Problem to solve |
Once the line with "f).power = b.power := rfl" is found in the entries below, repeat it and each following line exactly, up to and including the line with "f).time = b.time := rfl". Add no other lines.

Record excerpts below:

-- ==== Sys2Proof/Machine/Tick.lean ====
section
/-! DEFINITION. What the block does in a brew cycle in which no command waits (DESIGN CHOICE, log entry 2): time passes,
and everything that the block does of its own accord without an event row of its own goes on. -/

namespace Sys2Proof.Machine

/-- One brew cycle, or one cycle of 40 ns of the always-on clock while the brew clock is stopped, passes (R31, R33).
DESIGN CHOICE, log entry 2. -/
def Block.passTime (b : Block) : Block :=
  let b := b.buildLog
  if b.timeRuns then b.passCycles 1
  else match b.power.st with
    | .nap | .kiln => (b.modTime (fun t => { t with aonGt := t.aonGt + 40 * 256 })).reachT
    | _ => b

/-- POWER_HOLD commands whose floor is reached complete (R354). DESIGN CHOICE, log entry 2. -/
def Block.settleHolds (b : Block) : Block :=
  b.finishLongs (fun _ k => match k with
    | .powerHold fl => if b.atFloor fl then some (stDone, []) else none
    | _ => none)

/-- The Maltster starts the next packet that may start (R316). DESIGN CHOICE, log entries 2 and 8. -/
def Block.serveNext (b : Block) : Block :=
  match b.nextFn catalogue with
  | some f => b.takePacket catalogue f
  | none => b

/-- An idle cycle of the block. DESIGN CHOICE, log entry 2. -/
def Block.tick (b : Block) : Block :=
  let b := b.passTime.offStep
  let b := if b.power.st == .off then b else b.irqRaise
  if !b.running then b
  else
    let b := b.pumpAll.routeLoss.grantAll.chooseSpeed.settleHolds.exRaise
    (b.each allFns (fun b f => drainParked 8 b f)).serveNext

end Sys2Proof.Machine
end

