/-- SYNC_DECLARE (R254, R346): the operator, and a tenant for an object that it owns or that nobody owns, sets a kind
and declares or withdraws a signaller; a tenant that does either becomes owner (a command that only clears the
declaration gives no ownership: the model's reading, log entry 59). SYNC_READ, TAP_WAIT_READ, SYNC_SET and SYNC_COUNTERS
(R249, R250, R255, R260, R262, R273, R337, R346): an owner's copy of a shadow entry shows the taps of others as 0x7FF;
the sweep and walk settings are stored; the ten counters are read and, with CLEAR, cleared. -/
def Obligations.SyncCommandsAct : Prop :=
  (∀ (f : Fin 65) (p : Pkt) (s : State) (w v : Word), p.params = [w, v] → fld w 14 2 ≠ 3 →
    ¬(bit w 16 = true ∧ bit w 17 = true) →
    f.val = 64 ∨ (s.block.obj (fld w 0 14)).ownValid = false ∨ (s.block.obj (fld w 0 14)).owner = f.val →
    s.block.hears f p 0 false →
    ∃ t, exec (.syncDeclare f p) s = .next t ∧ s.block.answered t.block f p stDone [] ∧ s.block.calm t.block f [.sync] ∧
      t.block.sync = { s.block.sync with objs := t.block.sync.objs } ∧
      (∀ n, n ≠ fld w 0 14 → t.block.obj n = s.block.obj n) ∧
      (∀ x, x = s.block.obj (fld w 0 14) → ∀ claims : Bool,
        claims = (decide (f.val < 64) && !x.ownValid && (fld w 14 2 != 0 || bit w 16)) →
        t.block.obj (fld w 0 14) = { x with
          owner := if claims then f.val else x.owner
          ownValid := x.ownValid || claims
          kind := if fld w 14 2 = 0 then x.kind else fld w 14 2
          count := if fld w 14 2 = 0 ∨ fld w 14 2 = x.kind then x.count else 0
          phase := if fld w 14 2 = 0 ∨ fld w 14 2 = x.kind then x.phase else false
          sigArrived := if fld w 14 2 = 0 ∨ fld w 14 2 = x.kind then x.sigArrived else false
          sig := if bit w 16 then fld v 0 11 else x.sig
          sigValid := x.sigValid || bit w 16
          sigDecl := if bit w 16 then true else if bit w 17 then false else x.sigDecl })) ∧
  (∀ (f : Fin 65) (p : Pkt) (s : State),
    (∀ w, p.params = [w] → f.val = 64 ∨ ((s.block.obj (fld w 0 14)).ownValid = true ∧
      (s.block.obj (fld w 0 14)).owner = f.val) → s.block.hears f p 4 false →
      ∃ t, exec (.syncRead f p) s = .next t ∧ s.block.calm t.block f [] ∧
        s.block.answered t.block f p stDone (wordsOf 4 (s.block.redactObj f (s.block.obj (fld w 0 14))).bytes)) ∧
    (∀ w, p.params = [w] → f.val = 64 → s.block.hears f p 2 false →
      ∃ t, exec (.tapWaitRead f p) s = .next t ∧ s.block.calm t.block f [] ∧
        s.block.answered t.block f p stDone (wordsOf 2 (s.block.wait (fld w 0 11)).bytes)) ∧
    (∀ w, p.params = [w] → f.val = 64 → fld w 16 10 ≤ 1000 → s.block.hears f p 0 false →
      ∃ t, exec (.syncSet f p) s = .next t ∧ s.block.answered t.block f p stDone [] ∧ s.block.calm t.block f [.sync] ∧
        t.block.sync = { s.block.sync with
          npLimit := fld w 0 15, knotMs := fld w 16 10
          npNext := if s.block.sync.waiting = false ∨ fld w 0 15 = 0 then none
            else some (s.block.sync.npNext.getD (s.block.gt + fld w 0 15 * 16384 * 256 / 2)) }) ∧
    (∀ w x, p.params = [w] → x = s.block.sync → f.val = 64 → s.block.hears f p 10 false →
      ∃ t, exec (.syncCounters f p) s = .next t ∧ s.block.calm t.block f [.sync] ∧
        s.block.answered t.block f p stDone ([x.drop, x.implicitEnd, x.unmatched, x.kindMismatch, x.walks, x.transient,
          x.repeats, x.unreported, x.npReports, x.snapRefused].map w32) ∧
        t.block.sync = if bit w 31 then { x with
          drop := 0, implicitEnd := 0, unmatched := 0, kindMismatch := 0, walks := 0, transient := 0, repeats := 0
          unreported := 0, npReports := 0, snapRefused := 0 } else x))
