/-! ### modAssay -/

@[simp] theorem Block.modAssay_taps {f : Assay → Assay} : (b.modAssay f).taps = b.taps := rfl
@[simp] theorem Block.modAssay_views {f : Assay → Assay} : (b.modAssay f).views = b.views := rfl
@[simp] theorem Block.modAssay_stations {f : Assay → Assay} : (b.modAssay f).stations = b.stations := rfl
@[simp] theorem Block.modAssay_quads {f : Assay → Assay} : (b.modAssay f).quads = b.quads := rfl
@[simp] theorem Block.modAssay_ctxs {f : Assay → Assay} : (b.modAssay f).ctxs = b.ctxs := rfl
@[simp] theorem Block.modAssay_cask {f : Assay → Assay} : (b.modAssay f).cask = b.cask := rfl
@[simp] theorem Block.modAssay_mash {f : Assay → Assay} : (b.modAssay f).mash = b.mash := rfl
@[simp] theorem Block.modAssay_assay {f : Assay → Assay} : (b.modAssay f).assay = f b.assay := rfl
@[simp] theorem Block.modAssay_sync {f : Assay → Assay} : (b.modAssay f).sync = b.sync := rfl
@[simp] theorem Block.modAssay_freezes {f : Assay → Assay} : (b.modAssay f).freezes = b.freezes := rfl
@[simp] theorem Block.modAssay_freezeNext {f : Assay → Assay} : (b.modAssay f).freezeNext = b.freezeNext := rfl
@[simp] theorem Block.modAssay_freezeLimitUs {f : Assay → Assay} : (b.modAssay f).freezeLimitUs = b.freezeLimitUs := rfl
@[simp] theorem Block.modAssay_ports {f : Assay → Assay} : (b.modAssay f).ports = b.ports := rfl
@[simp] theorem Block.modAssay_tenants {f : Assay → Assay} : (b.modAssay f).tenants = b.tenants := rfl
@[simp] theorem Block.modAssay_sparge {f : Assay → Assay} : (b.modAssay f).sparge = b.sparge := rfl
@[simp] theorem Block.modAssay_hop {f : Assay → Assay} : (b.modAssay f).hop = b.hop := rfl
@[simp] theorem Block.modAssay_meas {f : Assay → Assay} : (b.modAssay f).meas = b.meas := rfl
@[simp] theorem Block.modAssay_power {f : Assay → Assay} : (b.modAssay f).power = b.power := rfl
@[simp] theorem Block.modAssay_time {f : Assay → Assay} : (b.modAssay f).time = b.time := rfl
@[simp] theorem Block.modAssay_recs {f : Assay → Assay} : (b.modAssay f).recs = b.recs := rfl
@[simp] theorem Block.modAssay_held {f : Assay → Assay} : (b.modAssay f).held = b.held := rfl
@[simp] theorem Block.modAssay_lo {f : Assay → Assay} : (b.modAssay f).lo = b.lo := rfl
@[simp] theorem Block.modAssay_absent {f : Assay → Assay} : (b.modAssay f).absent = b.absent := rfl
@[simp] theorem Block.modAssay_regionOf {f : Assay → Assay} : (b.modAssay f).regionOf = b.regionOf := rfl
@[simp] theorem Block.modAssay_out {f : Assay → Assay} : (b.modAssay f).out = b.out := rfl
@[simp] theorem Block.modAssay_freeCtr {f : Assay → Assay} : (b.modAssay f).freeCtr = b.freeCtr := rfl

/-! ### Outputs -/

@[simp] theorem Block.emit_taps {x : Out} : (b.emit x).taps = b.taps := rfl
@[simp] theorem Block.emit_views {x : Out} : (b.emit x).views = b.views := rfl
@[simp] theorem Block.emit_stations {x : Out} : (b.emit x).stations = b.stations := rfl
@[simp] theorem Block.emit_quads {x : Out} : (b.emit x).quads = b.quads := rfl
@[simp] theorem Block.emit_ctxs {x : Out} : (b.emit x).ctxs = b.ctxs := rfl
@[simp] theorem Block.emit_cask {x : Out} : (b.emit x).cask = b.cask := rfl
@[simp] theorem Block.emit_mash {x : Out} : (b.emit x).mash = b.mash := rfl
@[simp] theorem Block.emit_assay {x : Out} : (b.emit x).assay = b.assay := rfl
@[simp] theorem Block.emit_sync {x : Out} : (b.emit x).sync = b.sync := rfl
@[simp] theorem Block.emit_freezes {x : Out} : (b.emit x).freezes = b.freezes := rfl
@[simp] theorem Block.emit_freezeNext {x : Out} : (b.emit x).freezeNext = b.freezeNext := rfl
@[simp] theorem Block.emit_freezeLimitUs {x : Out} : (b.emit x).freezeLimitUs = b.freezeLimitUs := rfl
@[simp] theorem Block.emit_ports {x : Out} : (b.emit x).ports = b.ports := rfl
@[simp] theorem Block.emit_tenants {x : Out} : (b.emit x).tenants = b.tenants := rfl
@[simp] theorem Block.emit_sparge {x : Out} : (b.emit x).sparge = b.sparge := rfl
@[simp] theorem Block.emit_hop {x : Out} : (b.emit x).hop = b.hop := rfl
@[simp] theorem Block.emit_meas {x : Out} : (b.emit x).meas = b.meas := rfl
@[simp] theorem Block.emit_power {x : Out} : (b.emit x).power = b.power := rfl
@[simp] theorem Block.emit_time {x : Out} : (b.emit x).time = b.time := rfl
@[simp] theorem Block.emit_recs {x : Out} : (b.emit x).recs = b.recs := rfl
@[simp] theorem Block.emit_held {x : Out} : (b.emit x).held = b.held := rfl
@[simp] theorem Block.emit_lo {x : Out} : (b.emit x).lo = b.lo := rfl
@[simp] theorem Block.emit_absent {x : Out} : (b.emit x).absent = b.absent := rfl
@[simp] theorem Block.emit_regionOf {x : Out} : (b.emit x).regionOf = b.regionOf := rfl
@[simp] theorem Block.emit_freeCtr {x : Out} : (b.emit x).freeCtr = b.freeCtr := rfl
@[simp] theorem Block.emit_out {x : Out} : (b.emit x).out = b.out ++ [x] := rfl

/-! ### The latch of split values -/

@[simp] theorem Block.unlatch_taps : (b.unlatch n).taps = b.taps := rfl
@[simp] theorem Block.unlatch_views : (b.unlatch n).views = b.views := rfl
@[simp] theorem Block.unlatch_stations : (b.unlatch n).stations = b.stations := rfl
@[simp] theorem Block.unlatch_quads : (b.unlatch n).quads = b.quads := rfl
@[simp] theorem Block.unlatch_ctxs : (b.unlatch n).ctxs = b.ctxs := rfl
@[simp] theorem Block.unlatch_cask : (b.unlatch n).cask = b.cask := rfl
@[simp] theorem Block.unlatch_mash : (b.unlatch n).mash = b.mash := rfl
@[simp] theorem Block.unlatch_assay : (b.unlatch n).assay = b.assay := rfl
@[simp] theorem Block.unlatch_sync : (b.unlatch n).sync = b.sync := rfl
@[simp] theorem Block.unlatch_freezes : (b.unlatch n).freezes = b.freezes := rfl
@[simp] theorem Block.unlatch_freezeNext : (b.unlatch n).freezeNext = b.freezeNext := rfl
@[simp] theorem Block.unlatch_freezeLimitUs : (b.unlatch n).freezeLimitUs = b.freezeLimitUs := rfl
@[simp] theorem Block.unlatch_ports : (b.unlatch n).ports = b.ports := rfl
@[simp] theorem Block.unlatch_tenants : (b.unlatch n).tenants = b.tenants := rfl
@[simp] theorem Block.unlatch_sparge : (b.unlatch n).sparge = b.sparge := rfl
@[simp] theorem Block.unlatch_hop : (b.unlatch n).hop = b.hop := rfl
@[simp] theorem Block.unlatch_meas : (b.unlatch n).meas = b.meas := rfl
@[simp] theorem Block.unlatch_power : (b.unlatch n).power = b.power := rfl
@[simp] theorem Block.unlatch_time : (b.unlatch n).time = b.time := rfl
@[simp] theorem Block.unlatch_recs : (b.unlatch n).recs = b.recs := rfl
@[simp] theorem Block.unlatch_held : (b.unlatch n).held = b.held := rfl
@[simp] theorem Block.unlatch_absent : (b.unlatch n).absent = b.absent := rfl
@[simp] theorem Block.unlatch_regionOf : (b.unlatch n).regionOf = b.regionOf := rfl
@[simp] theorem Block.unlatch_out : (b.unlatch n).out = b.out := rfl
@[simp] theorem Block.unlatch_freeCtr : (b.unlatch n).freeCtr = b.freeCtr := rfl
@[simp] theorem Block.tap_unlatch {m : Nat} : (b.unlatch n).tap m = b.tap m := rfl
@[simp] theorem Block.view_unlatch {m : Nat} : (b.unlatch n).view m = b.view m := rfl
@[simp] theorem Block.station_unlatch {m : Nat} : (b.unlatch n).station m = b.station m := rfl
@[simp] theorem Block.tenant_unlatch {m : Nat} : (b.unlatch n).tenant m = b.tenant m := rfl
@[simp] theorem Block.port_unlatch {m : Nat} : (b.unlatch n).port m = b.port m := rfl
@[simp] theorem Block.chan_unlatch {m : Nat} : (b.unlatch n).chan m = b.chan m := rfl

end Sys2Proof.Machine
end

End of Record excerpts.

Answer below |
@[simp] theorem Block.modAssay_power {f : Assay → Assay} : (b.modAssay f).power = b.power := rfl
@[simp] theorem Block.modAssay_time {f : Assay → Assay} : (b.modAssay f).time = b.time := rfl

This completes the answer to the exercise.